■ Task statement ■
Please retype, unchanged, each line from the top of the material below through the line where "decodeWords 0x086B57A0 0" appears.

============

/-- Words of scalar class integer, laid out by hand (R44, R60, R73). -/
theorem test_words_integer1 :
    decodeWords 0x082B57A0 0 0 = .instr (.sadd 43 21 58) ∧
    decodeWords 0x086B57A0 0 0 = .instr (.ssub 43 21 58) ∧
    decodeWords 0x08AB57A0 0 0 = .instr (.smul 43 21 58) ∧
    decodeWords 0x08EB57A0 0 0 = .instr (.smulh 43 21 58) ∧
    decodeWords 0x092B57A0 0 0 = .instr (.smulhn 43 21 58) ∧
    decodeWords 0x096B57A0 0 0 = .instr (.sand 43 21 58) ∧
    decodeWords 0x09AB57A0 0 0 = .instr (.sor 43 21 58) ∧
    decodeWords 0x09EB57A0 0 0 = .instr (.sxor 43 21 58) ∧
    decodeWords 0x0A2B57A0 0 0 = .instr (.sshl 43 21 58) ∧
    decodeWords 0x0A6B57A0 0 0 = .instr (.sshr 43 21 58) ∧
    decodeWords 0x0AAB57A0 0 0 = .instr (.ssra 43 21 58) ∧
    decodeWords 0x0AEB57A0 0 0 = .instr (.smin 43 21 58) := by decide

/-- Words of scalar class integer, laid out by hand (R44, R60, R73). -/
theorem test_words_integer2 :
    decodeWords 0x0B2B57A0 0 0 = .instr (.smax 43 21 58) ∧
    decodeWords 0x0B6B57A0 0 0 = .instr (.sminn 43 21 58) ∧
    decodeWords 0x0BAB57A0 0 0 = .instr (.smaxn 43 21 58) ∧
    decodeWords 0x0BEB57A0 0 0 = .instr (.sslt 43 21 58) ∧
    decodeWords 0x0C2B57A0 0 0 = .instr (.ssltn 43 21 58) ∧
    decodeWords 0x0C6B5400 0 0 = .instr (.sclz 43 21) ∧
    decodeWords 0x0CAB5400 0 0 = .instr (.spopc 43 21) := by decide

/-- Words of scalar class immediate, laid out by hand (R44, R60, R74). -/
theorem test_words_immediate :
    decodeWords 0x102B56F1 0 0 = .instr (.saddi 43 21 0x2f1) ∧
    decodeWords 0x106B56F1 0 0 = .instr (.sandi 43 21 0x2f1) ∧
    decodeWords 0x10AB56F1 0 0 = .instr (.sori 43 21 0x2f1) ∧
    decodeWords 0x10EB56F1 0 0 = .instr (.sxori 43 21 0x2f1) ∧
    decodeWords 0x11EB56F1 0 0 = .instr (.sslti 43 21 0x2f1) ∧
    decodeWords 0x112B5431 0 0 = .instr (.sshli 43 21 0x31) ∧
    decodeWords 0x116B5431 0 0 = .instr (.sshri 43 21 0x31) ∧
    decodeWords 0x11AB5431 0 0 = .instr (.ssrai 43 21 0x31) ∧
    decodeWords 0x122B9C35 0 0 = .instr (.slui 43 0x9c35) ∧
    decodeWords 0x126B9C35 0 0 = .instr (.saddpc 43 0x9c35) ∧
    decodeWords 0x12AB9C35 0 0 = .instr (.smovi 43 0x9c35) ∧
    decodeWords 0x12EB9C35 0 0 = .instr (.sins16 43 0x9c35) := by decide

/-- Words of scalar class memory, laid out by hand (R44, R60, R75). -/
theorem test_words_memory :
    decodeWords 0x182B56F1 0 0 = .instr (.sldw 43 21 0x2f1) ∧
    decodeWords 0x186B56F1 0 0 = .instr (.sldd 43 21 0x2f1) ∧
    decodeWords 0x18AB56F1 0 0 = .instr (.sstw 43 21 0x2f1) ∧
    decodeWords 0x18EB56F1 0 0 = .instr (.sstd 43 21 0x2f1) ∧
    decodeWords 0x196B56F1 0 0 = .instr (.sldp 43 21 0x2f1) ∧
    decodeWords 0x19AB56F1 0 0 = .instr (.sstp 43 21 0x2f1) ∧
    decodeWords 0x190556F1 0 0 = .instr (.sldk 5 21 0x2f1) := by decide

/-- Words of scalar class system, laid out by hand (R44, R45, R60). -/
theorem test_words_system1 :
    decodeWords 0x202B0008 0 0 = .instr (.srd 43 8) ∧
    decodeWords 0x206B0008 0 0 = .instr (.swr 43 8) ∧
    decodeWords 0x20AB0008 0 0 = .instr (.ssetb 43 8) ∧
    decodeWords 0x20EB0008 0 0 = .instr (.sclrb 43 8) ∧
    decodeWords 0x21009C35 0 0 = .instr (.trap 0x9c35) ∧
    decodeWords 0x21400000 0 0 = .instr .eret ∧
    decodeWords 0x2180556B 0 0 = .instr (.fence 0x2B 0x15 5) ∧
    decodeWords 0x21C05402 0 0 = .instr (.swait 21 2) ∧
    decodeWords 0x220056F1 0 0 = .instr (.monw 21 0x2f1) ∧
    decodeWords 0x226B5400 0 0 = .instr (.mwaitv 43 21) ∧
    decodeWords 0x228057A2 0 0 = .instr (.cmo 21 58 2) ∧
    decodeWords 0x22C09C35 0 0 = .instr (.dbgb 0x9c35) := by decide

/-- Words of scalar class system, laid out by hand (R44, R45, R60). -/
theorem test_words_system2 :
    decodeWords 0x232B5413 0 0 = .instr (.srdx 43 21 0x13) := by decide

/-- Words of scalar class engines, laid out by hand (R44, R60). -/
theorem test_words_engines1 :
    decodeWords 0x28005400 0 0 = .instr (.tcopy 21) ∧
    decodeWords 0x28405400 0 0 = .instr (.tcopym 21) ∧
    decodeWords 0x288057A0 0 0 = .instr (.barinit 21 58) ∧
    decodeWords 0x290057A0 0 0 = .instr (.barwait 21 58) ∧
    decodeWords 0x28C057A1 0 0 = .instr (.bararr 21 58 true) ∧
    decodeWords 0x296B0000 0 0 = .instr (.mbatch 43) ∧
    decodeWords 0x29805400 0 0 = .instr (.mwait 21) ∧
    decodeWords 0x29EB57A0 0 0 = .instr (.genrol 43 21 58) ∧
    decodeWords 0x2A005400 0 0 = .instr (.gleave 21) ∧
    decodeWords 0x2A6B57A0 0 0 = .instr (.gload 43 21 58) ∧
    decodeWords 0x2AAB57A0 0 0 = .instr (.gput 43 21 58) ∧
    decodeWords 0x2AEB57A0 0 0 = .instr (.solicit 43 21 58) := by decide

/-- Words of scalar class engines, laid out by hand (R44, R60). -/
theorem test_words_engines2 :
    decodeWords 0x2BAB57A0 0 0 = .instr (.diradd 43 21 58) ∧
    decodeWords 0x2C2B57A0 0 0 = .instr (.dirmov 43 21 58) ∧
    decodeWords 0x2B2B5400 0 0 = .instr (.cwait 43 21) ∧
    decodeWords 0x2B4057A0 0 0 = .instr (.respond 21 58) ∧
    decodeWords 0x2BEB5400 0 0 = .instr (.dirdel 43 21) := by decide

/-- Words of class lane integer, laid out by hand (R47, R49, R57, R61 to R65). -/
theorem test_words_lane_integer1 :
    decodeWords 0x80036001 0x95169218 0x00000000 = .instr (.iadd
      { guard := 5, neg := true, nwb := false, keep := 0, ty := 1, mod := 0x1, dst := 0x12a, a := 0xb4,
        b := 0x243, kd := 0, c := 0x0, imm := 0x0 }) ∧
    decodeWords 0x80216000 0x95169218 0x00000000 = .instr (.isub
      { guard := 5, neg := true, nwb := false, keep := 0, ty := 0, mod := 0x0, dst := 0x12a, a := 0xb4,
        b := 0x243, kd := 0, c := 0x0, imm := 0x0 }) ∧
    decodeWords 0x80456000 0x95169218 0x00000000 = .instr (.imul
      { guard := 5, neg := true, nwb := false, keep := 0, ty := 2, mod := 0x0, dst := 0x12a, a := 0xb4,
        b := 0x243, kd := 0, c := 0x0, imm := 0x0 }) ∧
    decodeWords 0x80636000 0x95169218 0x00000000 = .instr (.imulh
      { guard := 5, neg := true, nwb := false, keep := 0, ty := 1, mod := 0x0, dst := 0x12a, a := 0xb4,
        b := 0x243, kd := 0, c := 0x0, imm := 0x0 }) ∧
    decodeWords 0x80876000 0x95169218 0x81000000 = .instr (.imad
      { guard := 5, neg := true, nwb := false, keep := 0, ty := 3, mod := 0x0, dst := 0x12a, a := 0xb4,
        b := 0x243, kd := 0, c := 0x204, imm := 0x0 }) ∧
    decodeWords 0x80A36001 0x95169218 0x81000000 = .instr (.iadd3
      { guard := 5, neg := true, nwb := false, keep := 0, ty := 1, mod := 0x1, dst := 0x12a, a := 0xb4,
        b := 0x243, kd := 0, c := 0x204, imm := 0x0 }) ∧
    decodeWords 0x80C36001 0x95168000 0x00000000 = .instr (.iabs
      { guard := 5, neg := true, nwb := false, keep := 0, ty := 1, mod := 0x1, dst := 0x12a, a := 0xb4,
        b := 0x0, kd := 0, c := 0x0, imm := 0x0 }) := by decide

/-- Words of class lane integer, laid out by hand (R47, R49, R57, R61 to R65). -/
theorem test_words_lane_integer2 :
    decodeWords 0x80E76000 0x95168000 0x00000000 = .instr (.ineg
      { guard := 5, neg := true, nwb := false, keep := 0, ty := 3, mod := 0x0, dst := 0x12a, a := 0xb4,
        b := 0x0, kd := 0, c := 0x0, imm := 0x0 }) ∧
    decodeWords 0x81016000 0x95169218 0x00000000 = .instr (.imin
      { guard := 5, neg := true, nwb := false, keep := 0, ty := 0, mod := 0x0, dst := 0x12a, a := 0xb4,
        b := 0x243, kd := 0, c := 0x0, imm := 0x0 }) ∧
    decodeWords 0x81236000 0x95169218 0x00000000 = .instr (.imax
      { guard := 5, neg := true, nwb := false, keep := 0, ty := 1, mod := 0x0, dst := 0x12a, a := 0xb4,
        b := 0x243, kd := 0, c := 0x0, imm := 0x0 }) ∧
    decodeWords 0x81596000 0x95169218 0x00000000 = .instr (.iand
      { guard := 5, neg := true, nwb := false, keep := 0, ty := 12, mod := 0x0, dst := 0x12a, a := 0xb4,
        b := 0x243, kd := 0, c := 0x0, imm := 0x0 }) ∧
    decodeWords 0x81656000 0x95169218 0x00000000 = .instr (.ior
      { guard := 5, neg := true, nwb := false, keep := 0, ty := 2, mod := 0x0, dst := 0x12a, a := 0xb4,
        b := 0x243, kd := 0, c := 0x0, imm := 0x0 }) ∧
    decodeWords 0x81996000 0x95169218 0x00000000 = .instr (.ixor
      { guard := 5, neg := true, nwb := false, keep := 0, ty := 12, mod := 0x0, dst := 0x12a, a := 0xb4,
        b := 0x243, kd := 0, c := 0x0, imm := 0x0 }) ∧
    decodeWords 0x81B96000 0x95168000 0x00000000 = .instr (.inot
      { guard := 5, neg := true, nwb := false, keep := 0, ty := 12, mod := 0x0, dst := 0x12a, a := 0xb4,
        b := 0x0, kd := 0, c := 0x0, imm := 0x0 }) := by decide

/-- Words of class lane integer, laid out by hand (R47, R49, R57, R61 to R65). -/
theorem test_words_lane_integer3 :
    decodeWords 0x81D960E8 0x95169218 0x81000000 = .instr (.tern
      { guard := 5, neg := true, nwb := false, keep := 0, ty := 12, mod := 0xe8, dst := 0x12a, a := 0xb4,
        b := 0x243, kd := 0, c := 0x204, imm := 0x0 }) ∧
    decodeWords 0x81E16000 0x95169218 0x00000000 = .instr (.ishl
      { guard := 5, neg := true, nwb := false, keep := 0, ty := 0, mod := 0x0, dst := 0x12a, a := 0xb4,
        b := 0x243, kd := 0, c := 0x0, imm := 0x0 }) ∧
    decodeWords 0x82056000 0x95169218 0x00000000 = .instr (.ishr
      { guard := 5, neg := true, nwb := false, keep := 0, ty := 2, mod := 0x0, dst := 0x12a, a := 0xb4,
        b := 0x243, kd := 0, c := 0x0, imm := 0x0 }) ∧
    decodeWords 0x82236000 0x95169218 0x00000000 = .instr (.isra
      { guard := 5, neg := true, nwb := false, keep := 0, ty := 1, mod := 0x0, dst := 0x12a, a := 0xb4,
        b := 0x243, kd := 0, c := 0x0, imm := 0x0 }) ∧
    decodeWords 0x82596003 0x95169218 0x81000000 = .instr (.shf
      { guard := 5, neg := true, nwb := false, keep := 0, ty := 12, mod := 0x3, dst := 0x12a, a := 0xb4,
        b := 0x243, kd := 0, c := 0x204, imm := 0x0 }) ∧
    decodeWords 0x82796000 0x95168000 0x00000000 = .instr (.popc
      { guard := 5, neg := true, nwb := false, keep := 0, ty := 12, mod := 0x0, dst := 0x12a, a := 0xb4,
        b := 0x0, kd := 0, c := 0x0, imm := 0x0 }) ∧
    decodeWords 0x82996000 0x95168000 0x00000000 = .instr (.clz
      { guard := 5, neg := true, nwb := false, keep := 0, ty := 12, mod := 0x0, dst := 0x12a, a := 0xb4,
        b := 0x0, kd := 0, c := 0x0, imm := 0x0 }) := by decide

/-- Words of class lane integer, laid out by hand (R47, R49, R57, R61 to R65). -/
theorem test_words_lane_integer4 :
    decodeWords 0x82B96000 0x95168000 0x00000000 = .instr (.brev
      { guard := 5, neg := true, nwb := false, keep := 0, ty := 12, mod := 0x0, dst := 0x12a, a := 0xb4,
        b := 0x0, kd := 0, c := 0x0, imm := 0x0 }) ∧
    decodeWords 0x82C36000 0x95169218 0x00000000 = .instr (.bfe
      { guard := 5, neg := true, nwb := false, keep := 0, ty := 1, mod := 0x0, dst := 0x12a, a := 0xb4,
        b := 0x243, kd := 0, c := 0x0, imm := 0x0 }) ∧
    decodeWords 0x82F96000 0x95169218 0x81000000 = .instr (.bfi
      { guard := 5, neg := true, nwb := false, keep := 0, ty := 12, mod := 0x0, dst := 0x12a, a := 0xb4,
        b := 0x243, kd := 0, c := 0x204, imm := 0x0 }) ∧
    decodeWords 0x83196000 0x95169218 0x81000000 = .instr (.prmt
      { guard := 5, neg := true, nwb := false, keep := 0, ty := 12, mod := 0x0, dst := 0x12a, a := 0xb4,
        b := 0x243, kd := 0, c := 0x204, imm := 0x0 }) ∧
    decodeWords 0x80001800 0x9540B008 0x002ABCDE = .instr (.iadd
      { guard := 0, neg := false, nwb := true, keep := 2, ty := 0, mod := 0x0, dst := 0x12a, a := 0x205,
        b := 0x201, kd := 0, c := 0x0, imm := 0x2abcde }) := by decide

============

■ Exercise solution ■
/-- Words of scalar class integer, laid out by hand (R44, R60, R73). -/
theorem test_words_integer1 :
    decodeWords 0x082B57A0 0 0 = .instr (.sadd 43 21 58) ∧
    decodeWords 0x086B57A0 0 0 = .instr (.ssub 43 21 58) ∧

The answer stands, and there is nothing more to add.